Optionally, in the sub-step, the acquired user image data may be used as an input parameter, the input parameter is input into a pre-trained hair segmentation model, and then a relevant program code of the hair segmentation model is run, so that a hair segmentation result corresponding to the user image data is output at this time. Optionally, the output hair segmentation result may include, but is not limited to: contour information of the hair region, pixel information of each pixel point in the hair region, and the like.

And S1012, carrying out facial feature segmentation on the user image data by adopting a face key point detection algorithm to obtain a facial feature segmentation result.

The face key point detection may be to locate key region positions of the face of a specified face image (such as the user image data in this embodiment), including eyebrows, eyes, a nose, a mouth, a face contour, and the like. Optionally, in this step, the user image data may be used as an input parameter, and input into a related program code of the face key point detection algorithm, and then the program code is run, so that a face feature segmentation result corresponding to the user image data may be obtained. Optionally, the output facial feature segmentation result may include, but is not limited to: outline information of regions of five sense organs (such as eyebrows, eyes, nose, mouth, and face) of the face, pixel information of pixels in the regions of five sense organs, and the like.

When performing the hair segmentation and the facial feature segmentation on the user image data, two different methods may be respectively adopted to perform the operations of performing the hair segmentation and the facial feature segmentation on the image data as described in the above embodiments; the operations of hair segmentation and facial feature segmentation on the image data may also be performed by the same method, for example, a hair segmentation model and a facial feature segmentation module are trained in advance, and the image segmentation operations are performed by using a trained neural network model. The embodiments of the present disclosure are not limited thereto.

And S102, generating a closed head portrait outline according to the segmentation result.

The segmentation result in this step may include the hair segmentation result and the facial feature segmentation result obtained by the segmentation in S101. The avatar contour may be a contour composed of edges of each divided region in the division result.

Optionally, the hair segmentation result includes contour information of the hair region, and the facial feature segmentation result includes contour information of each facial feature region.

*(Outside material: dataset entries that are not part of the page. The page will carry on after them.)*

/-- SB of a vector B operand. -/
def VSrc.sb : VSrc → Nat
  | .vec _ => 0
  | .sca _ => 1
/-- Kind of a vector B operand. -/
def VSrc.kind : VSrc → Nat
  | .vec _ => 0
  | .sca o => o.kind
/-- Field value of a vector B operand. -/
def VSrc.field : VSrc → Nat
  | .vec v => v.val
  | .sca o => o.field

/-- An X code that some instruction's table lists as `ok`. -/
def W0.xt (f : W0) (ok : XT → Bool) : Dec XT := do
  let x ← getD? (XT.ofCode f.x) .xcode
  chk (ok x) .xcode
  return x

/-- The format of a matrix operand, PSPEC standing in bits 63:55 (07 R90), here bits 11:3 of SUB. -/
def W0.mfmt (f : W0) (sub : Nat) : Dec MFmt :=
  if f.x = 15 then
    let m := MFmt.planed (Fin.ofNat 16 (bitsAt sub 8 4)) (Fin.ofNat 16 (bitsAt sub 4 4)) (bitAt sub 3)
    do chk m.wf .field
       return m
  else do
    chk (bitsAt sub 3 9 == 0) .reserved
    return .plain (← f.xt XT.isMat)

/-- The X code of a matrix format. -/
def MFmt.xcode : MFmt → Nat
  | .plain x => x.code
  | .planed _ _ _ => 15

/-- PSPEC as bits 11:3 of SUB. -/
def MFmt.pspec : MFmt → Nat
  | .plain _ => 0
  | .planed d k c => 2 ^ 3 * b2n c + 2 ^ 4 * k.val + 2 ^ 8 * d.val

/-- All of the listed fields are zero. -/
def zeros (l : List Nat) : Dec Unit := chk (l.all (· == 0)) .reserved

/-- The I field as 24 bits. -/
def W0.imm (f : W0) : BitVec 24 := BitVec.ofNat 24 f.i

/-! ### One decoder for each OP (07 R104), on the fields of word 0 and, where the length allows, the second part -/

/-- OP 0x00 but for the all-zero word. -/
def decMisc (f : W0) : Dec Instr :=
  match f.fn with
  | 1 => do zeros [f.d, f.a, f.b, f.x, f.i]; return .endPart f.guard
  | 0 => .error .function
  | _ => .error .function

/-- An integer register form (08 R112). -/
def decInt3 (f : W0) (ok : XT → Bool) (mk : Guard → XT → Opnd → Opnd → Opnd → Instr) : Dec Instr := do
  let l := CLay.ofNat f.i
  zeros [l.c, l.sub]
  let x ← f.xt ok
  let d ← toL l.dk f.d
  let a ← toOpnd l.ak f.a
  let b ← toOpnd l.bk f.b
  return mk f.guard x d a b

/-- OP 0x01 (08 R112). -/
def decIntReg (f : W0) : Dec Instr :=
  match f.fn with
  | 0x00 => decInt3 f XT.isInt .add
  | 0x01 => decInt3 f XT.isInt .sub
  | 0x02 => decInt3 f XT.isInt .mul
  | 0x03 => decInt3 f XT.isSigned .mulh
  | 0x04 => decInt3 f XT.isUnsigned .mulhz
  | 0x05 => decInt3 f XT.isSigned .div
  | 0x06 => decInt3 f XT.isUnsigned .divz
  | 0x07 => decInt3 f XT.isSigned .rem
  | 0x08 => decInt3 f XT.isUnsigned .remz
  | 0x09 => decInt3 f XT.isInt .and
  | 0x0A => decInt3 f XT.isInt .or
  | 0x0B => decInt3 f XT.isInt .xor
  | 0x0C => decInt3 f XT.isInt .andn
  | 0x0D => decInt3 f XT.isInt .shl
  | 0x0E => decInt3 f XT.isInt .shr
  | 0x0F => decInt3 f XT.isInt .sra
  | 0x10 => decInt3 f XT.isInt .rol
  | 0x11 => decInt3 f XT.isSigned .min
  | 0x12 => decInt3 f XT.isSigned .max
  | 0x13 => decInt3 f XT.isUnsigned .minz
  | 0x14 => decInt3 f XT.isUnsigned .maxz
  | _ => .error .function

/-- An integer immediate form (08 R112). -/
def decInt2 (f : W0) (mk : Guard → XT → Reg → Reg → BitVec 24 → Instr) : Dec Instr := do
  zeros [f.b]
  let x ← f.xt XT.isInt
  return mk f.guard x (toReg f.d) (toReg f.a) f.imm

/-- OP 0x02 (08 R112). -/
def decIntImm (f : W0) : Dec Instr :=
  match f.fn with
  | 0x00 => decInt2 f .addi
  | 0x01 => decInt2 f .andi
  | 0x02 => decInt2 f .ori
  | 0x03 => decInt2 f .xori
  | 0x04 => decInt2 f .shli
  | 0x05 => decInt2 f .shri
  | 0x06 => decInt2 f .srai
  | 0x07 => decInt2 f .roli
  | 0x08 => decInt2 f .muli
  | _ => .error .function

/-- One typed source and an L destination in the C layout: `mov`, `clz`, `ctz`, `popc`, `sext`, `zext`, `fsqrt`,
`fclass`. -/
def decUn (f : W0) (ok : XT → Bool) (mk : Guard → XT → Opnd → Opnd → Instr) : Dec Instr := do
  let l := CLay.ofNat f.i
  zeros [f.b, l.c, l.bk, l.sub]
  let x ← f.xt ok
  let d ← toL l.dk f.d
  let a ← toOpnd l.ak f.a
  return mk f.guard x d a

/-- OP 0x03 (08 R114). -/
def decMove (f : W0) (hi : Nat) : Dec Instr :=
  match f.fn with
  | 0x00 => do zeros [f.a, f.b, f.x, f.i]; return .movi f.guard (toReg f.d) (BitVec.ofNat 32 hi)
  | 0x01 => do zeros [f.a, f.b, f.x, f.i]; return .movw f.guard (toReg f.d) (BitVec.ofNat 32 hi)
  | 0x02 => decUn f XT.isInt .mov
  | 0x03 => do
    let l := CLay.ofNat f.i
    zeros [f.x, l.c]
    let d ← toL l.dk f.d
    let a ← toOpnd l.ak f.a
    let b ← toOpnd l.bk f.b
    return .lea f.guard d a b (Fin.ofNat 4 (bitsAt l.sub 10 2)) (BitVec.ofNat 10 (bitsAt l.sub 0 10))
  | 0x04 => do zeros [f.a, f.b, f.x, f.i]; return .rdtick f.guard (toReg f.d)
  | _ => .error .function

/-- OP 0x04 (08 R114). -/
def decCmp (f : W0) : Dec Instr :=
  match f.fn with
  | 0x00 => do
    let l := CLay.ofNat f.i
    zeros [l.c, l.dk, bitsAt l.sub 0 8]
    let x ← f.xt XT.isInt
    let cc ← getD? (Cond.ofCode (bitsAt l.sub 8 4)) .field
    let kd ← toFin 8 f.d
    let a ← toOpnd l.ak f.a
    let b ← toOpnd l.bk f.b
    return .cmp f.guard x kd cc a b
  | 0x01 => do
    let l := CLay.ofNat f.i
    zeros [f.x, l.sub]
    let d ← toL l.dk f.d
    let a ← toOpnd l.ak f.a
    let b ← toOpnd l.bk f.b
    let kc ← toFin 8 l.c
    return .sel f.guard d a b kc
  | 0x02 => decUn f XT.isInt .clz
  | 0x03 => decUn f XT.isInt .ctz
  | 0x04 => decUn f XT.isInt .popc
  | 0x05 => do
    let l := CLay.ofNat f.i
    zeros [f.b, l.c, l.bk]
    let x ← f.xt (fun x => x == .i64 || x == .z64)
    let d ← toL l.dk f.d
    let a ← toOpnd l.ak f.a
    let pos := bitsAt l.sub 6 6
    let lm1 := bitsAt l.sub 0 6
    chk (pos + lm1 ≤ 63) .field
    return .bfx f.guard x d a (Fin.ofNat 64 pos) (Fin.ofNat 64 lm1)
  | 0x06 => do
    let l := CLay.ofNat f.i
    zeros [f.x, f.b, l.c, l.bk, l.dk]
    let a ← toOpnd l.ak f.a
    let pos := bitsAt l.sub 6 6
    let lm1 := bitsAt l.sub 0 6
    chk (pos + lm1 ≤ 63) .field
    return .bfi f.guard (toReg f.d) a (Fin.ofNat 64 pos) (Fin.ofNat 64 lm1)
  | 0x07 => decUn f XT.isSigned .sext
  | 0x08 => decUn f XT.isUnsigned .zext
  | _ => .error .function

/-- OP 0x05 (08 R117). -/
def decFp (f : W0) : Dec Instr :=
  match f.fn with
  | 0x00 => decInt3 f XT.isFp .fadd
  | 0x01 => decInt3 f XT.isFp .fsub
  | 0x02 => decInt3 f XT.isFp .fmul
  | 0x03 => do
    let l := CLay.ofNat f.i
    zeros [l.sub]
    let x ← f.xt XT.isFp
    let d ← toL l.dk f.d
    let a ← toOpnd l.ak f.a
    let b ← toOpnd l.bk f.b
    return .fma f.guard x d a b (toReg l.c)
  | 0x04 => decInt3 f XT.isFp .fdiv
  | 0x05 => decUn f XT.isFp .fsqrt
  | 0x06 => decInt3 f XT.isFp .fmin
  | 0x07 => decInt3 f XT.isFp .fmax
  | 0x08 => do
    let l := CLay.ofNat f.i
    zeros [l.c, l.dk, bitsAt l.sub 0 8]
    let x ← f.xt XT.isFp
    let cc ← getD? (FCond.ofCode (bitsAt l.sub 8 4)) .field
    let kd ← toFin 8 f.d
    let a ← toOpnd l.ak f.a
    let b ← toOpnd l.bk f.b
    return .fcmp f.guard x kd cc a b
  | 0x09 => do
    let l := CLay.ofNat f.i
    zeros [f.b, l.c, l.bk, bitsAt l.sub 0 8]
    let x ← f.xt (fun _ => true)
    let fr ← getD? (XT.ofCode (bitsAt l.sub 8 4)) .xcode
    chk (!(x.isInt && fr.isInt)) .xcode
    let d ← toL l.dk f.d
    let a ← toOpnd l.ak f.a
    return .fcvt f.guard x fr d a
  | 0x0A => do
    let l := CLay.ofNat f.i
    zeros [l.c, bitsAt l.sub 0 10]
    let x ← f.xt XT.isFloat
    let m ← getD? (SignMode.ofCode (bitsAt l.sub 10 2)) .field
    let d ← toL l.dk f.d
    let a ← toOpnd l.ak f.a
    let b ← toOpnd l.bk f.b
    return .fsgn f.guard x m d a b
  | 0x0B => decUn f XT.isFloat .fclass
  | _ => .error .function

/-- OP 0x06 (08 R123). -/
def decControl (f : W0) : Dec Instr :=
  match f.fn with
  | 0x00 => do zeros [f.d, f.a, f.b, f.x]; return .br f.guard f.imm
  | 0x01 => do zeros [f.b, f.x]; return .jmp f.guard (toReg f.d) (toReg f.a) f.imm
  | 0x02 => do zeros [f.a, f.b, f.x]; return .call f.guard (toReg f.d) f.imm
  | 0x03 => do zeros [f.d, f.b, f.x, f.i]; return .ret f.guard (toReg f.a)
  | 0x04 => do
    zeros [f.b, f.x]
    let lc ← toFin 2 f.d
    chk (decide (2 ≤ f.imm.toInt)) .field
    return .loop f.guard lc (toReg f.a) f.imm
  | 0x05 => do zeros [f.d, f.a, f.b, f.x, f.i]; return .tret f.guard
  | 0x06 => do
    zeros [f.d, f.b, f.x]
    chk (f.a == 0 || f.i == 0) .field
    return .pause f.guard (toReg f.a) f.imm
  | _ => .error .function

/-- OP 0x07 (08 R130). -/
def decBq (f : W0) : Dec Instr :=
  match f.fn with
  | 0x00 => do
    zeros [f.d, f.b, f.x, f.i]
    let k ← toFin 8 f.a
    return .bqpush f.guard k
  | 0x01 => do
    zeros [f.a, f.b, f.x]
    let s ← toFin 2 f.d
    return .bqbr f.guard (s == 1) f.imm
  | _ => .error .function

/-- A load of OP 0x08 or 0x09 (10 R140), SP being the top bit of SUB where `sp` allows it. -/
def decLoad (f : W0) (sp : Bool) (mk : Guard → XT → Bool → Opnd → Reg → Reg → BitVec 10 → Instr) :
    Dec Instr := do
  let l := CLay.ofNat f.i
  zeros [f.b, l.ak, l.bk, bitsAt l.sub 10 1]
  chk (sp || bitsAt l.sub 11 1 == 0) .reserved
  let x ← f.xt XT.isInt
  let d ← toOpnd l.dk f.d
  return mk f.guard x (bitAt l.sub 11) d (toReg f.a) (toReg l.c) (BitVec.ofNat 10 (bitsAt l.sub 0 10))

/-- A store of OP 0x08 or 0x09 (10 R140). -/
def decStore (f : W0) (sp : Bool) (mk : Guard → XT → Bool → Bool → Reg → Opnd → Reg → BitVec 10 → Instr) :
    Dec Instr := do
  let l := CLay.ofNat f.i
  zeros [f.d, l.ak, l.dk]
  chk (sp || bitsAt l.sub 11 1 == 0) .reserved
  let x ← f.xt XT.isInt
  let b ← toOpnd l.bk f.b
  return mk f.guard x (bitAt l.sub 11) (bitAt l.sub 10) (toReg f.a) b (toReg l.c)
    (BitVec.ofNat 10 (bitsAt l.sub 0 10))

/-- OP 0x08 (10 R140). -/
def decLocal (f : W0) : Dec Instr :=
  match f.fn with
  | 0x00 => decLoad f true .ld
  | 0x01 => decStore f true .st
  | _ => .error .function

/-- OP 0x09 (10 R140). -/
def decRemote (f : W0) : Dec Instr :=
  match f.fn with
  | 0x00 => decLoad f false (fun g x _ d a c n => .ldo g x d a c n)
  | 0x01 => decStore f false (fun g x _ q a b c n => .sto g x q a b c n)
  | 0x02 => decLoad f false (fun g x _ d a c n => .ldg g x d a c n)
  | 0x03 => decStore f false (fun g x _ q a b c n => .stg g x q a b c n)
  | 0x04 => do
    let l := CLay.ofNat f.i
    zeros [f.d, f.b, f.x, l.ak, l.bk, l.dk, bitsAt l.sub 10 2]
    return .pf f.guard (toReg f.a) (toReg l.c) (BitVec.ofNat 10 (bitsAt l.sub 0 10))
  | _ => .error .function

/-- OP 0x0A (10 R162). -/
def decAtomic (f : W0) : Dec Instr :=
  let l := CLay.ofNat f.i
  let sp := Space.ofCode (bitsAt l.sub 10 2)
  let acq := bitAt l.sub 6
  let rel := bitAt l.sub 5
  let pk : Fin 8 := Fin.ofNat 8 (bitsAt l.sub 2 3)
  match f.fn with
  | 0x00 => do
    zeros [l.c, l.ak, l.dk, bitsAt l.sub 0 5]
    let op := AtomOp.ofCode (bitsAt l.sub 7 3)
    let x ← f.xt (fun x => if op = .fadd then x == .f32 else x.isAtomInt)
    let b ← toOpnd l.bk f.b
    return .atom f.guard x sp op acq rel (toReg f.d) (toReg f.a) b
  | 0x01 => do
    zeros [l.ak, l.dk, bitsAt l.sub 0 5, bitsAt l.sub 7 3]
    let x ← f.xt XT.isAtomInt
    let b ← toOpnd l.bk f.b
    return .atomcas f.guard x sp acq rel (toReg f.d) (toReg f.a) b (toReg l.c)
  | 0x02 => do
    zeros [f.b, l.ak, l.bk, l.dk, bitsAt l.sub 0 5, bitsAt l.sub 7 3]
    let x ← f.xt XT.isAtomZ
    return .atomincw f.guard x sp acq rel (toReg f.d) (toReg f.a) (toReg l.c)
  | 0x03 => do
    zeros [l.ak, l.dk, bitsAt l.sub 0 2, bitsAt l.sub 7 3]
    let x ← f.xt XT.isAtomZ
    let b ← toOpnd l.bk f.b
    return .atomfaddb f.guard x sp acq rel (toReg f.d) pk (toReg f.a) b (toReg l.c)
  | 0x04 => do
    zeros [f.d, l.c, l.ak, l.dk, bitsAt l.sub 0 2, bitsAt l.sub 7 3]
    chk (f.x == 4) .xcode
    let b ← toOpnd l.bk f.b
    return .enq f.guard sp acq rel pk (toReg f.a) b
  | 0x05 => do
    zeros [f.b, l.c, l.ak, l.bk, l.dk, bitsAt l.sub 0 2, bitsAt l.sub 7 3]
    chk (f.x == 4) .xcode
    return .deq f.guard sp acq rel (toReg f.d) pk (toReg f.a)
  | _ => .error .function

/-- OP 0x0B (10 R147). -/
def decMessage (f : W0) : Dec Instr :=
  match f.fn with
  | 0x00 => do
    zeros [f.x]
    return .send f.guard (toReg f.d) (toReg f.a) (toReg f.b) (BitVec.ofNat 16 f.i) (BitVec.ofNat 8 (bitsAt f.i 16 8))
  | 0x01 => do
    zeros [f.x]
    return .sendt f.guard (toReg f.d) (toReg f.a) (toReg f.b) (BitVec.ofNat 16 f.i)
      (BitVec.ofNat 8 (bitsAt f.i 16 8))
  | 0x02 => do zeros [f.a, f.b, f.x, f.i]; return .reply f.guard (toReg f.d)
  | 0x03 => do
    zeros [f.b, f.x, bitsAt f.i 6 18]
    return .msend f.guard (toReg f.d) (toReg f.a) (Fin.ofNat 64 f.i)
  | 0x04 => do
    zeros [f.b, f.x, bitsAt f.i 6 18]
    return .msendt f.guard (toReg f.d) (toReg f.a) (Fin.ofNat 64 f.i)
  | _ => .error .function

/-- OP 0x0C (10 R156, R161). -/
def decMailbox (f : W0) : Dec Instr :=
  let mb : Fin 64 := Fin.ofNat 64 (bitsAt f.i 0 6)
  match f.fn with
  | 0x00 => do zeros [f.d, f.b, f.x, bitsAt f.i 6 18]; return .mcfg f.guard (toReg f.a) mb
  | 0x01 => do
    zeros [f.b, f.x]
    let t := BitVec.ofNat 18 (bitsAt f.i 6 18)
    chk (tmoWf (toReg f.a) t) .field
    return .mrecv f.guard (toReg f.d) (toReg f.a) t mb
  | 0x02 => do zeros [f.a, f.b, f.x, bitsAt f.i 6 18]; return .mpeek f.guard (toReg f.d) mb
  | 0x03 => do zeros [f.d, f.b, f.x, bitsAt f.i 6 18]; return .mrel f.guard (toReg f.a) mb
  | 0x04 => do
    zeros [f.d, f.a, f.b, f.x, bitsAt f.i 3 21]
    return .nlink f.guard (bitAt f.i 0) (bitAt f.i 1) (bitAt f.i 2)
  | _ => .error .function

/-- A vector arithmetic form with B and SB (12 R172). -/
def decV3 (f : W0) (ok : XT → Bool) (sat : Bool) (mk : Guard → XT → Bool → VReg → VReg → VSrc → Instr) :
    Dec Instr := do
  let l := CLay.ofNat f.i
  zeros [l.c, l.ak, l.dk, bitsAt l.sub 0 10]
  let x ← f.xt ok
  chk (bitsAt l.sub 10 1 == 0 || (sat && x.isVInt)) .field
  let d ← toV f.d
  let a ← toV f.a
  let b ← toVSrc (bitsAt l.sub 11 1) l.bk f.b
  return mk f.guard x (bitAt l.sub 10) d a b

/-- A vector form of one typed source (12 R172). -/
def decV2 (f : W0) (ok : XT → Bool) (mk : Guard → XT → VReg → VReg → Instr) : Dec Instr := do
  zeros [f.b, f.i]
  let x ← f.xt ok
  let d ← toV f.d
  let a ← toV f.a
  return mk f.guard x d a

/-- OP 0x0D (12 R172). -/
def decVArith (f : W0) : Dec Instr :=
  match f.fn with
  | 0x00 => decV3 f XT.isVArith true .vadd
  | 0x01 => decV3 f XT.isVArith true .vsub
  | 0x02 => decV3 f XT.isVArith false (fun g x _ d a b => .vmul g x d a b)
  | 0x03 => do
    let l := CLay.ofNat f.i
    zeros [l.ak, l.dk, bitsAt l.sub 0 11]
    let x ← f.xt XT.isFp
    let d ← toV f.d
    let a ← toV f.a
    let b ← toVSrc (bitsAt l.sub 11 1) l.bk f.b
    let c ← toV l.c
    return .vfma f.guard x d a b c
  | 0x04 => decV3 f XT.isVArith false (fun g x _ d a b => .vmin g x d a b)
  | 0x05 => decV3 f XT.isVArith false (fun g x _ d a b => .vmax g x d a b)
  | 0x06 => decV2 f (fun x => x.isVSigned || x.isFp) .vabs
  | 0x07 => decV2 f (fun x => x.isVSigned || x.isFp) .vneg
  | 0x08 => decV3 f XT.isVInt false (fun g x _ d a b => .vand g x d a b)
  | 0x09 => decV3 f XT.isVInt false (fun g x _ d a b => .vor g x d a b)
  | 0x0A => decV3 f XT.isVInt false (fun g x _ d a b => .vxor g x d a b)
  | 0x0B => decV3 f XT.isVInt false (fun g x _ d a b => .vshl g x d a b)
  | 0x0C => decV3 f XT.isVInt false (fun g x _ d a b => .vshr g x d a b)
  | 0x0D => decV3 f XT.isVInt false (fun g x _ d a b => .vsra g x d a b)
  | _ => .error .function

/-- CC of `vcmp`, read by the element type (12 R174). -/
def toVCond (x : XT) (n : Nat) : Dec VCond :=
  if x.isVInt then do return .int (← getD? (Cond.ofCode n) .field)
  else do return .flt (← getD? (FCond.ofCode n) .field)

However, due to the complexity of the background of the image data of the user, there may be a certain error when the image data is divided, and thus, after the contour information of the hair region and the contour information of each facial feature region are directly combined, the contour of the avatar may not be closed, for example, as shown in fig. 1C, an unclosed region exists between the hair contour and the facial contour, so the embodiment of the present disclosure may implement the generation of the closed avatar contour according to the analysis result by the following two possible implementation manners:

the first implementation mode is as follows: and extending the face contour in the face feature segmentation result upwards to intersect with the hair contour in the hair segmentation result to obtain a closed head image contour.

For example, the head contour and the contour of each facial region may be combined to obtain a preliminary head portrait contour as shown in fig. 1C, and then the edges of the face contour (e.g., points a and B) in the preliminary head portrait contour are extended upward (i.e., toward the hair contour) until intersecting the hair contour (i.e., the face contour edge point a is extended to the point C of the hair contour and the face contour edge point B is extended to the point D of the hair contour), thereby obtaining a closed head portrait contour.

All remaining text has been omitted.